This interpretation may favour the landlady. For, the sub-tenants do not have a case that the lease permitted the tenants to sub-let the premises. Their case is only that the lessee consented to the sub-lease.
17.Before the pronouncement in Tresa’s case, another Division Bench in Raghavan’s case (supra) held as follows at paragraphs 3 and 4 of the judgment :
3. “S.11(4(i) of the Act provides
that a tenant is liable to be
evicted if, after the commencement
of the Act, the tenant, without the
consent of the landlord, transfers
his right under the lease or sublets
the entire building or any portion
thereof, if the lease does not
confer on him the right to do so.
The two circumstances in which a
subletting by a tenant does not lead
to an order for eviction under S.11
(4)((i) of the Act, are the
circumstance where the lease or the
instrument of lease confers on him
the right to do so and the
circumstance where the subletting is
made with the consent of the
landlord. According to us, in a case
where the lease does not authorise
the tenant to sublet, the consent of
the landlord contemplated by the
section is a consent obtained prior
to the subletting or a consent for
the subletting. The Section speaks
of a transfer of the right under the
lease or subletting without the
consent of the landlord as a ground
for eviction”.
4. “On a proper reading of the
provision, it is clear that the
subletting should be with consent,
to escape the consequences envisaged
by that provision. In other words,
the consent must precede the
subletting………”
The interpretation in Raghavan’s case (supra) may favour the sub-tenants. For, their case is that the very sub-lease was made with the consent of the landlady.

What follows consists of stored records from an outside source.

-- ==== Sys2Proof/Certificates/Slice0/Obligations.lean ====
section
/-! DEFINITION. The statements for the provers: what the rules of the manual say of each instruction and of the machine. -/

namespace Sys2Proof.Claim

open Sys2Proof.Machine

/-! ## Tables of results, from the manual's own tables -/

/-- The shift amount of R98: the low six bits. -/
def sh6 (B : Word) : Nat := B.toNat % 64

/-- R41's signed quotient: toward zero; all ones by zero. -/
def quotS (A B : Word) : Word := if B = 0 then BitVec.allOnes 64 else BitVec.ofInt 64 (A.toInt.tdiv B.toInt)
/-- R41's signed remainder: the sign of the dividend; the dividend by zero. -/
def remS (A B : Word) : Word := if B = 0 then A else BitVec.ofInt 64 (A.toInt.tmod B.toInt)
/-- R41's unsigned quotient. -/
def quotU (A B : Word) : Word := if B = 0 then BitVec.allOnes 64 else BitVec.ofNat 64 (A.toNat / B.toNat)
/-- R41's unsigned remainder. -/
def remU (A B : Word) : Word := if B = 0 then A else BitVec.ofNat 64 (A.toNat % B.toNat)

/-- R98's rows that read A = x[a] and B = x[b]. -/
def intRRows : List ((Reg → Reg → Reg → Instr) × (Word → Word → Word)) := [
  (.add, fun A B => BitVec.ofInt 64 (A.toInt + B.toInt)),
  (.sub, fun A B => BitVec.ofInt 64 (A.toInt - B.toInt)),
  (.and, fun A B => A &&& B),
  (.or, fun A B => A ||| B),
  (.xor, fun A B => A ^^^ B),
  (.andn, fun A B => A &&& ~~~B),
  (.sll, fun A B => BitVec.ofNat 64 (A.toNat * 2 ^ sh6 B)),
  (.srl, fun A B => BitVec.ofNat 64 (A.toNat / 2 ^ sh6 B)),
  (.sra, fun A B => BitVec.ofInt 64 (A.toInt / 2 ^ sh6 B)),
  (.rotl, fun A B => BitVec.ofNat 64 (A.toNat * 2 ^ sh6 B) ||| BitVec.ofNat 64 (A.toNat / 2 ^ (64 - sh6 B))),
  (.slt, fun A B => if A.toInt < B.toInt then 1 else 0),
  (.sltu, fun A B => if A.toNat < B.toNat then 1 else 0),
  (.min, fun A B => BitVec.ofInt 64 (min A.toInt B.toInt)),
  (.max, fun A B => BitVec.ofInt 64 (max A.toInt B.toInt)),
  (.minu, fun A B => BitVec.ofNat 64 (min A.toNat B.toNat)),
  (.maxu, fun A B => BitVec.ofNat 64 (max A.toNat B.toNat)),
  (.mul, fun A B => BitVec.ofInt 64 (A.toInt * B.toInt)),
  (.mulh, fun A B => BitVec.ofInt 64 (A.toInt * B.toInt / 2 ^ 64)),
  (.mulhu, fun A B => BitVec.ofNat 64 (A.toNat * B.toNat / 2 ^ 64)),
  (.div, quotS), (.divu, quotU), (.rem, remS), (.remu, remU)]

/-- R98's rows that read A = x[a] alone. -/
def intR1Rows : List ((Reg → Reg → Instr) × (Word → Word)) := [
  (.clz, fun A => BitVec.ofNat 64 ((List.range 64).takeWhile (fun i => !A.getLsbD (63 - i))).length),
  (.ctz, fun A => BitVec.ofNat 64 ((List.range 64).takeWhile (fun i => !A.getLsbD i)).length),
  (.popc, fun A => BitVec.ofNat 64 ((List.range 64).filter A.getLsbD).length),
  (fun d a => .sext d a 0, fun A => (A.setWidth 8).signExtend 64),
  (fun d a => .sext d a 1, fun A => (A.setWidth 16).signExtend 64),
  (fun d a => .sext d a 2, fun A => (A.setWidth 32).signExtend 64),
  (fun d a => .zext d a 0, fun A => (A.setWidth 8).setWidth 64),
  (fun d a => .zext d a 1, fun A => (A.setWidth 16).setWidth 64),
  (fun d a => .zext d a 2, fun A => (A.setWidth 32).setWidth 64),
  (.bswap, fun A => A.extractLsb' 0 8 ++ A.extractLsb' 8 8 ++ A.extractLsb' 16 8 ++ A.extractLsb' 24 8 ++ A.extractLsb' 32 8
    ++ A.extractLsb' 40 8 ++ A.extractLsb' 48 8 ++ A.extractLsb' 56 8)]

/-- R99's rows with I = sext(imm13). -/
def intIRows : List ((Reg → Reg → BitVec 13 → Instr) × (Word → Word → Word)) := [
  (.addi, fun A I => BitVec.ofInt 64 (A.toInt + I.toInt)),
  (.andi, fun A I => A &&& I),
  (.ori, fun A I => A ||| I),
  (.xori, fun A I => A ^^^ I),
  (.slti, fun A I => if A.toInt < I.toInt then 1 else 0),
  (.sltiu, fun A I => if A.toNat < I.toNat then 1 else 0)]

/-- R99's shifts by a constant. -/
def shiftIRows : List ((Reg → Reg → BitVec 6 → Instr) × (Word → Nat → Word)) := [
  (.slli, fun A sh => BitVec.ofNat 64 (A.toNat * 2 ^ sh)),
  (.srli, fun A sh => BitVec.ofNat 64 (A.toNat / 2 ^ sh)),
  (.srai, fun A sh => BitVec.ofInt 64 (A.toInt / 2 ^ sh))]

/-- U of R99: sext(imm18 × 2^14). -/
def immU (i : BitVec 18) : Word := BitVec.ofInt 64 (i.toInt * 2 ^ 14)

/-- A branch's target: PC and an offset in bytes; PC holds no bit 0 (R9). -/
def target (s : State) (off : Int) : Word := (s.hart.pc + BitVec.ofInt 64 off) &&& ~~~1#64

/-- The conditions of R106. -/
def branchRows : List ((Reg → Reg → BitVec 13 → Instr) × (Word → Word → Bool)) := [
  (.beq, fun A B => A == B), (.bne, fun A B => A != B), (.blt, fun A B => decide (A.toInt < B.toInt)),
  (.bge, fun A B => decide (A.toInt ≥ B.toInt)), (.bltu, fun A B => decide (A.toNat < B.toNat)), (.bgeu, fun A B => decide (A.toNat ≥ B.toNat))]

/-- The x register of a 3-bit field of a 16-bit form: x8 to x15 (R84). -/
def x3 (r : BitVec 3) : Reg := BitVec.ofNat 5 (8 + r.toNat)

/-- R84's forms that write one register: the instruction, its register, and the value its 32-bit expansion gives. -/
def CompressedRows (s : State) (i : Instr) (d : Reg) (v : Word) : Prop :=
  (∃ d3 im, i = .cAddi4sp d3 im ∧ d = x3 d3 ∧ v = s.getX 2 + BitVec.ofNat 64 (im.toNat * 4))
  ∨ (∃ r im, i = .cAddi r im ∧ d = r ∧ v = BitVec.ofInt 64 ((s.getX r).toInt + im.toInt))
  ∨ (∃ r im, i = .cLi r im ∧ d = r ∧ v = BitVec.ofInt 64 im.toInt)
  ∨ (∃ r a, i = .cMv r a ∧ d = r ∧ v = s.getX a)
  ∨ (∃ r a, i = .cAdd r a ∧ d = r ∧ v = s.getX r + s.getX a)
  ∨ (∃ r a, i = .cSub r a ∧ d = r ∧ v = s.getX r - s.getX a)
  ∨ (∃ r a, i = .cAnd r a ∧ d = r ∧ v = s.getX r &&& s.getX a)
  ∨ (∃ r sh, i = .cSlli r sh ∧ d = r ∧ v = BitVec.ofNat 64 ((s.getX r).toNat * 2 ^ sh.toNat))
  ∨ (∃ r sh, i = .cSrli r sh ∧ d = r ∧ v = BitVec.ofNat 64 ((s.getX r).toNat / 2 ^ sh.toNat))

end Sys2Proof.Claim

open Sys2Proof Sys2Proof.Machine Sys2Proof.Claim

/-! ## Scalar integers, branches and jumps -/

/-- R98: each INT-R instruction writes x[d] as the table gives, changes nothing else, traps on no value and sets no flag. -/
def Obligations.IntRegisterResults : Prop :=
  ∀ (s : State) (d a b : Reg), Steady s →
    (∀ p ∈ intRRows, exec (p.1 d a b) s = .next (wrote 4 d (p.2 (s.getX a) (s.getX b)) s))
    ∧ (∀ p ∈ intR1Rows, exec (p.1 d a) s = .next (wrote 4 d (p.2 (s.getX a)) s))
    ∧ exec (.csel d a b) s = .next (wrote 4 d (if s.getX d ≠ 0 then s.getX a else s.getX b) s)

/-- R99, R148: INT-I and LI64 write x[d] as the tables give and change nothing else; LI64's H form replaces the high half. -/
def Obligations.IntImmediateResults : Prop :=
  ∀ (s : State) (d a : Reg), Steady s →
    (∀ p ∈ intIRows, ∀ i : BitVec 13, exec (p.1 d a i) s = .next (wrote 4 d (p.2 (s.getX a) (BitVec.ofInt 64 i.toInt)) s))
    ∧ (∀ p ∈ shiftIRows, ∀ sh : BitVec 6, exec (p.1 d a sh) s = .next (wrote 4 d (p.2 (s.getX a) sh.toNat) s))
    ∧ (∀ i : BitVec 18, exec (.lih d i) s = .next (wrote 4 d (immU i) s) ∧ exec (.pcadd d i) s = .next (wrote 4 d (s.hart.pc + immU i) s))
    ∧ (∀ i : BitVec 47, exec (.li64 d false i) s = .next (wrote 8 d (BitVec.ofInt 64 i.toInt) s))
    ∧ ∀ i : BitVec 47, i.toNat < 2 ^ 32 →
        exec (.li64 d true i) s = .next (wrote 8 d (BitVec.ofNat 64 (i.toNat * 2 ^ 32 + (s.getX d).toNat % 2 ^ 32)) s)

/-- R84: a 16-bit form has the result of its expansion, and the next instruction is 2 bytes on. -/
def Obligations.CompressedResults : Prop :=
  ∀ (s : State) (i : Instr) (d : Reg) (v : Word), Steady s → wellFormed i = true → CompressedRows s i d v → exec i s = .next (wrote 2 d v s)

/-- R106: a conditional branch goes to PC + sext(off13) × 2 if its condition holds, else to the next instruction, and changes nothing else. -/
def Obligations.ConditionalBranches : Prop :=
  ∀ (s : State) (a b : Reg) (o : BitVec 13), Steady s → ∀ p ∈ branchRows,
    exec (p.1 a b o) s = .next (retired (if p.2 (s.getX a) (s.getX b) then target s (o.toInt * 2) else s.hart.pc + 4) 0 s)

/-- R84, R107: jumps and the 16-bit branches: the link is the address after the instruction, the target is read before the link is written, and a
register target loses bit 0. -/
def Sys2Proof.Claim.Jumps : Prop :=
  ∀ (s : State), Steady s →
    (∀ (d : Reg) (o : BitVec 18), exec (.jmpl d o) s = .next (retired (target s (o.toInt * 2)) 0 (s.setX d (s.hart.pc + 4))))
    ∧ (∀ (d a : Reg) (i : BitVec 13),
        exec (.jmpr d a i) s = .next (retired ((s.getX a + BitVec.ofInt 64 i.toInt) &&& ~~~1#64) 0 (s.setX d (s.hart.pc + 4))))
    ∧ (∀ o : BitVec 11, exec (.cJ o) s = .next (retired (target s (o.toInt * 2)) 0 s))
    ∧ (∀ a : Reg, a ≠ 0 → exec (.cJr a) s = .next (retired (s.getX a &&& ~~~1#64) 0 s))
    ∧ ∀ (a : BitVec 3) (o : BitVec 8),
        exec (.cBeqz a o) s = .next (retired (if s.getX (x3 a) = 0 then target s (o.toInt * 2) else s.hart.pc + 2) 0 s)
        ∧ exec (.cBnez a o) s = .next (retired (if s.getX (x3 a) ≠ 0 then target s (o.toInt * 2) else s.hart.pc + 2) 0 s)

/-- R108, R109: BSE branches at the end of the stream bound to its register, or where none is; BMANY and BMNONE on the mask's elements below VLV,
of which there are none under VILL; while an older VSETL has still to empty the masks, they wait (R122). -/
def Sys2Proof.Claim.StreamAndMaskBranches : Prop :=
  ∀ (s : State) (o : BitVec 13), Steady s →
    let goes (c : Bool) : Host.Outcome State Fault Refusal := .next (retired (if c then target s (o.toInt * 2) else s.hart.pc + 4) 0 s)
    (∀ n : BitVec 3, exec (.bse n o) s =
        goes (match s.hart.streams[n.toNat]'(by have := n.isLt; omega) with | some b => decide (b.pos ≥ b.scb.rows * b.scb.cols) | none => true))
    ∧ ∀ n : Reg, maskReg n = true →
        let any := !s.hart.vill && (List.range s.hart.vlv).any (fun e => (s.hart.mask n.toNat).testBit e)
        (s.hart.moving = false → exec (.bmany n o) s = goes any ∧ exec (.bmnone n o) s = goes (!any))
        ∧ (s.hart.moving = true → exec (.bmany n o) s = .next (stall s) ∧ exec (.bmnone n o) s = .next (stall s))

/-- R10: x0 reads as zero and writes to it are discarded; another register holds what is written and no other register changes. -/
def Obligations.ZeroRegister : Prop :=
  ∀ (s : State) (v : Word), s.getX 0 = 0 ∧ s.setX 0 v = s
    ∧ ∀ d r : Reg, d ≠ 0 → (s.setX d v).getX r = if r = d then v else s.getX r

/-! ## Scalar memory -/

namespace Sys2Proof.Claim

/-- R101's loads: bytes, and what x[d] receives of them. -/
def scalarLoads : List ((Reg → Reg → BitVec 13 → Instr) × Nat × (Nat → Word)) := [
  (.lb, 1, fun v => (BitVec.ofNat 8 v).signExtend 64), (.lbu, 1, fun v => BitVec.ofNat 64 v),
  (.lh, 2, fun v => (BitVec.ofNat 16 v).signExtend 64), (.lhu, 2, fun v => BitVec.ofNat 64 v),
  (.lw, 4, fun v => (BitVec.ofNat 32 v).signExtend 64), (.lwu, 4, fun v => BitVec.ofNat 64 v), (.ld, 8, fun v => BitVec.ofNat 64 v)]

/-- R101's stores and their bytes. -/
def scalarStores : List ((Reg → Reg → BitVec 13 → Instr) × Nat) := [(.sb, 1), (.sh, 2), (.sw, 4), (.sd, 8)]

/-- A load of R101 or R84: its length, destination, address, bytes and extension. -/
def LoadForm (s : State) (i : Instr) (len : Nat) (d : Reg) (A : Word) (n : Nat) (ext : Nat → Word) : Prop :=
  (∃ p ∈ scalarLoads, ∃ (a : Reg) (im : BitVec 13), i = p.1 d a im ∧ len = 4 ∧ A = s.getX a + BitVec.ofInt 64 im.toInt ∧ n = p.2.1 ∧ ext = p.2.2)
  ∨ (∃ (d3 a3 : BitVec 3) (im : BitVec 5), i = .cLd d3 a3 im ∧ wellFormed i = true ∧ len = 2 ∧ d = x3 d3
      ∧ A = s.getX (x3 a3) + BitVec.ofNat 64 (im.toNat * 8) ∧ n = 8 ∧ ext = BitVec.ofNat 64)
  ∨ (∃ (d3 a3 : BitVec 3) (im : BitVec 5), i = .cLw d3 a3 im ∧ len = 2 ∧ d = x3 d3
      ∧ A = s.getX (x3 a3) + BitVec.ofNat 64 (im.toNat * 4) ∧ n = 4 ∧ ext = fun v => (BitVec.ofNat 32 v).signExtend 64)

/-- A store of R101 or R84: its length, address, bytes and the register it stores. -/
def StoreForm (s : State) (i : Instr) (len : Nat) (A : Word) (n : Nat) (b : Reg) : Prop :=
  (∃ p ∈ scalarStores, ∃ (a : Reg) (im : BitVec 13), i = p.1 a b im ∧ len = 4 ∧ A = s.getX a + BitVec.ofInt 64 im.toInt ∧ n = p.2)
  ∨ (∃ (b3 a3 : BitVec 3) (im : BitVec 5), i = .cSd b3 a3 im ∧ len = 2 ∧ b = x3 b3 ∧ A = s.getX (x3 a3) + BitVec.ofNat 64 (im.toNat * 8) ∧ n = 8)
  ∨ (∃ (b3 a3 : BitVec 3) (im : BitVec 5), i = .cSw b3 a3 im ∧ len = 2 ∧ b = x3 b3 ∧ A = s.getX (x3 a3) + BitVec.ofNat 64 (im.toNat * 4) ∧ n = 4)

/-- The address of LDA and SDREL (R77, R101). -/
def scopedAt (s : State) (a : Reg) (im : BitVec 10) : Word := s.getX a + BitVec.ofInt 64 (im.toInt * 8)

18.There is an apparent conflict between the two Division Benches in interpreting Section 11(4)(i) of the Act. But we do not propose to make a request to refer the question to a larger bench. For, this is not a matter to be decided now. It is a matter to be considered while deciding the rent control petition. It should not appear that we simply skipped a point which was brought to our notice by the learned counsel for the landlady. That is the sole reason why we have referred to Tresa’s case and Raghavan’s case in this judgment.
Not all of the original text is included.